The sampler automatically picks the scheduler based on model type:
| Model type | Scheduler | Notes |
|---|---|---|
Full (auto) |
FlowUniPCMultistepScheduler |
Higher-order solver, generates more detail |
| Dev text / subject | FlashFlowMatchEulerDiscreteScheduler |
Custom Euler with built-in noise scaling, tuned for fewer steps |
| Dev edit with one reference | FlowMatchEulerDiscreteScheduler by default |
Matches the May 13, 2026 upstream Dev editing scheduler update; flash is still selectable |
When model_type is auto, the folder name is checked for dev — if not found, the full model path is used with UniPC.
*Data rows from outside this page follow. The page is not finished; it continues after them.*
-- ==== Sys2Proof/Laws/Owners.lean ====
section
/-! SUPPORT. Shared operations of the owners in the words of Safety: what a buffer, a handed period, the demand and the
admission target do. -/

namespace Sys2Proof.Machine

/-! ### Generators -/

/-- Taking the buffer, in one update (R97). -/
theorem takeBuffer_eq (g : GenRecord) : g.takeBuffer = { g with current := g.periodTaken, buffer := .empty } := by
  cases g with | mk _ _ _ _ b => cases b <;> rfl

@[simp] theorem takeBuffer_current (g : GenRecord) : g.takeBuffer.current = g.periodTaken := by rw [takeBuffer_eq]

@[simp] theorem takeBuffer_buffer (g : GenRecord) : g.takeBuffer.buffer = .empty := by rw [takeBuffer_eq]

/-- What `hand` does is the table of R102. -/
theorem hand_handed (g : GenRecord) (q : Option Nat) : Handed g q (g.hand q) := by
  refine ⟨fun h => ?_, fun h => ⟨fun hq => ?_, fun x hq => ?_⟩, fun h => ⟨fun hq => ?_, fun x hq c hc => ?_⟩⟩
  · rcases h with h | h <;> simp [GenRecord.hand, h]
  · simp [GenRecord.hand, h, hq]
  · simp [GenRecord.hand, h, hq]
  · simp [GenRecord.hand, h, hq]
  · simp [GenRecord.hand, h, hq, hc]

/-! ### Scheduler -/

@[simp] theorem handDemand_handed (s : State) :
    (handDemand s).sched.handed = charLookup s.config.plant s.sched.ramped := rfl

@[simp] theorem handDemand_ramped (s : State) : (handDemand s).sched.ramped = s.sched.ramped := rfl

@[simp] theorem handDemand_mode (s : State) : (handDemand s).sched.mode = s.sched.mode := rfl

@[simp] theorem handDemand_ceiling (s : State) : (handDemand s).sched.ceiling = s.sched.ceiling := rfl

@[simp] theorem handDemand_queue (s : State) : (handDemand s).sched.queue = s.sched.queue := rfl

@[simp] theorem handDemand_active (s : State) : (handDemand s).sched.active = s.sched.active := rfl

@[simp] theorem handDemand_turbine (s : State) : (handDemand s).sched.turbine = s.sched.turbine := rfl

@[simp] theorem handDemand_alloc (s : State) : (handDemand s).alloc = s.alloc := rfl

@[simp] theorem handDemand_config (s : State) : (handDemand s).config = s.config := rfl

/-- The scheduler acts on the admission target as R72 says. -/
theorem targetFeedback_follows (s : State) : ExportFollows s (targetFeedback s) := by
  unfold ExportFollows targetFeedback
  cases hm : s.sched.mode with
  | steamLed => rfl
  | powerLed => simp only; split <;> simp

end Sys2Proof.Machine
end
Dev follows the upstream recipe: fixed 28-step timetable, guidance 0.0, shift 1.0, and noise defaults 7.5 / 7.5 / 2.5 when using flash. If dev images look noisy, oddly colored, or washed out near the last few steps, reset noise_scale_start, noise_scale_end, and noise_clip_std to those defaults, use the flash or auto attention backend, and pin the output to one of the internal supported resolutions: 2048x2048, 2304x1728, 1728x2304, 2560x1440, 1440x2560, 2496x1664, 1664x2496, 3104x1312, 1312x3104, 2304x1792, or 1792x2304. Upstream recommends the Full model for editing tasks.
| Option | Description |
|---|---|
auto |
Uses FlashAttention when available, otherwise SDPA |
flash |
Requires FlashAttention [Optimal] |
sage |
Requires the sageattention package [Not Optimal] |
sdpa |
Uses PyTorch scaled dot-product attention |
- Demo: HiDream-O1-Image
- Dev 2604 BF16 model: drbaph/HiDream-O1-Image-Dev-2604-BF16
- Dev 2604 FP16 model: drbaph/HiDream-O1-Image-Dev-2604-FP16
- Dev 2604 FP8 model: drbaph/HiDream-O1-Image-Dev-2604-FP8
- BF16 model: drbaph/HiDream-O1-Image-BF16
- FP16 model: drbaph/HiDream-O1-Image-FP16
- FP8 model: drbaph/HiDream-O1-Image-FP8
- Dev BF16 model: drbaph/HiDream-O1-Image-Dev-BF16
- Dev FP16 model: drbaph/HiDream-O1-Image-Dev-FP16
- Dev FP8 model: drbaph/HiDream-O1-Image-Dev-FP8
- Upstream project: HiDream-ai/HiDream-O1-Image
- Node repository: Saganaki22/HiDream_O1-ComfyUI
This custom node is released under the MIT License. The HiDream O1 model has its own license and usage terms; check the upstream Hugging Face model page before redistribution or commercial use.